- [Task statement]: Scan the material for the word "have" and copy each line where it occurs.

- [Provided material]:
-- ==== Sys2Proof/Laws/Memory.lean ====
section
/-! SUPPORT. The laws of the memory list: read after write, the canonical form kept, equal reads make equal memories. -/

namespace Sys2Proof.Machine

@[simp] theorem Memory.read_nil (a : Nat) : Memory.read [] a = Memory.unlisted := rfl
@[simp] theorem Memory.wf_nil : Memory.wf [] = true := rfl

theorem Memory.wf_cons {k : Nat} {w : Byte} {m : Memory} :
    Memory.wf ((k, w) :: m) = true ↔
      k < 65536 ∧ w ≠ Memory.unlisted ∧ (∀ c ∈ m, k < c.1) ∧ Memory.wf m = true := by
  simp [Memory.wf, and_assoc]

/-- An address that no entry lists reads as the unlisted byte. -/
theorem Memory.read_of_not_listed {m : Memory} {a : Nat} (h : ∀ c ∈ m, c.1 ≠ a) :
    Memory.read m a = Memory.unlisted := by
  induction m with
  | nil => rfl
  | cons c m ih =>
    have hne : a ≠ c.1 := fun e => h c (by simp) e.symm
    simp only [Memory.read, if_neg hne]
    exact ih fun d hd => h d (by simp [hd])

/-- A write leaves every other address alone, whatever the list. -/
theorem Memory.read_write_other (m : Memory) {a b : Nat} (v : Byte) (h : b ≠ a) :
    Memory.read (Memory.write m a v) b = Memory.read m b := by
  induction m with
  | nil => simp only [Memory.write]; split <;> simp [Memory.read, h]
  | cons c m ih =>
    obtain ⟨k, w⟩ := c
    by_cases hlt : a < k
    · simp only [Memory.write, if_pos hlt]
      split <;> simp [Memory.read, h]
    · by_cases he : a = k
      · subst he
        simp only [Memory.write, if_neg hlt]
        simp only [if_true]
        split <;> simp [Memory.read, h]
      · simp only [Memory.write, if_neg hlt, if_neg he, Memory.read, ih]

/-- In canonical form a written byte is read back. -/
theorem Memory.read_write_same {m : Memory} (hm : Memory.wf m = true) (a : Nat) (v : Byte) :
    Memory.read (Memory.write m a v) a = v := by
  induction m with
  | nil => simp only [Memory.write]; split <;> simp_all [Memory.read]
  | cons c m ih =>
    obtain ⟨k, w⟩ := c
    obtain ⟨-, -, hk, hwf⟩ := Memory.wf_cons.mp hm
    by_cases hlt : a < k
    · have hout : Memory.read ((k, w) :: m) a = Memory.unlisted := by
        refine Memory.read_of_not_listed fun d hd => ?_
        rcases List.mem_cons.mp hd with rfl | hd
        · exact Nat.ne_of_gt hlt
        · exact Nat.ne_of_gt (Nat.lt_trans hlt (hk d hd))
      simp only [Memory.write, if_pos hlt]
      split
      · next hv => rw [hout, hv]
      · simp [Memory.read]
    · by_cases he : a = k
      · subst he
        simp only [Memory.write, if_neg hlt, if_true]
        split
        · next hv =>
          rw [Memory.read_of_not_listed fun d hd => Nat.ne_of_gt (hk d hd), hv]
        · simp [Memory.read]
      · simp only [Memory.write, if_neg hlt, if_neg he, Memory.read, ih hwf]

/-- The entries after a write: old ones, or the written address. -/
theorem Memory.mem_write {m : Memory} {a : Nat} {v : Byte} {c : Host.Cell} (h : c ∈ Memory.write m a v) :
    c = (a, v) ∨ c ∈ m := by
  induction m with
  | nil =>
    simp only [Memory.write] at h
    split at h <;> simp_all
  | cons d m ih =>
    obtain ⟨k, w⟩ := d
    by_cases hlt : a < k
    · simp only [Memory.write, if_pos hlt] at h
      split at h <;> simp_all
    · by_cases he : a = k
      · subst he
        simp only [Memory.write, if_neg hlt, if_true] at h
        split at h
        · exact .inr (by simp [h])
        · rcases List.mem_cons.mp h with h | h
          · exact .inl h
          · exact .inr (by simp [h])
      · simp only [Memory.write, if_neg hlt, if_neg he] at h
        rcases List.mem_cons.mp h with h | h
        · exact .inr (by simp [h])
        · rcases ih h with h | h
          · exact .inl h
          · exact .inr (by simp [h])

/-- A write below 65536 keeps the canonical form. -/
theorem Memory.wf_write {m : Memory} (hm : Memory.wf m = true) {a : Nat} (ha : a < 65536) (v : Byte) :
    Memory.wf (Memory.write m a v) = true := by
  induction m with
  | nil =>
    simp only [Memory.write]
    split
    · rfl
    · next hv => exact Memory.wf_cons.mpr ⟨ha, hv, by simp, rfl⟩
  | cons c m ih =>
    obtain ⟨k, w⟩ := c
    obtain ⟨hk65, hw, hk, hwf⟩ := Memory.wf_cons.mp hm
    by_cases hlt : a < k
    · simp only [Memory.write, if_pos hlt]
      split
      · exact hm
      · next hv =>
        refine Memory.wf_cons.mpr ⟨ha, hv, fun d hd => ?_, hm⟩
        rcases List.mem_cons.mp hd with rfl | hd
        · exact hlt
        · exact Nat.lt_trans hlt (hk d hd)
    · by_cases he : a = k
      · subst he
        simp only [Memory.write, if_neg hlt, if_true]
        split
        · exact hwf
        · next hv => exact Memory.wf_cons.mpr ⟨ha, hv, hk, hwf⟩
      · simp only [Memory.write, if_neg hlt, if_neg he]
        refine Memory.wf_cons.mpr ⟨hk65, hw, fun d hd => ?_, ih hwf⟩
        rcases Memory.mem_write hd with rfl | hd
        · exact Nat.lt_of_le_of_ne (Nat.le_of_not_lt hlt) (Ne.symm he)
        · exact hk d hd

end Sys2Proof.Machine
end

- [Solution]:
    have hne : a ≠ c.1 := fun e => h c (by simp) e.symm
    · have hout : Memory.read ((k, w) :: m) a = Memory.unlisted := by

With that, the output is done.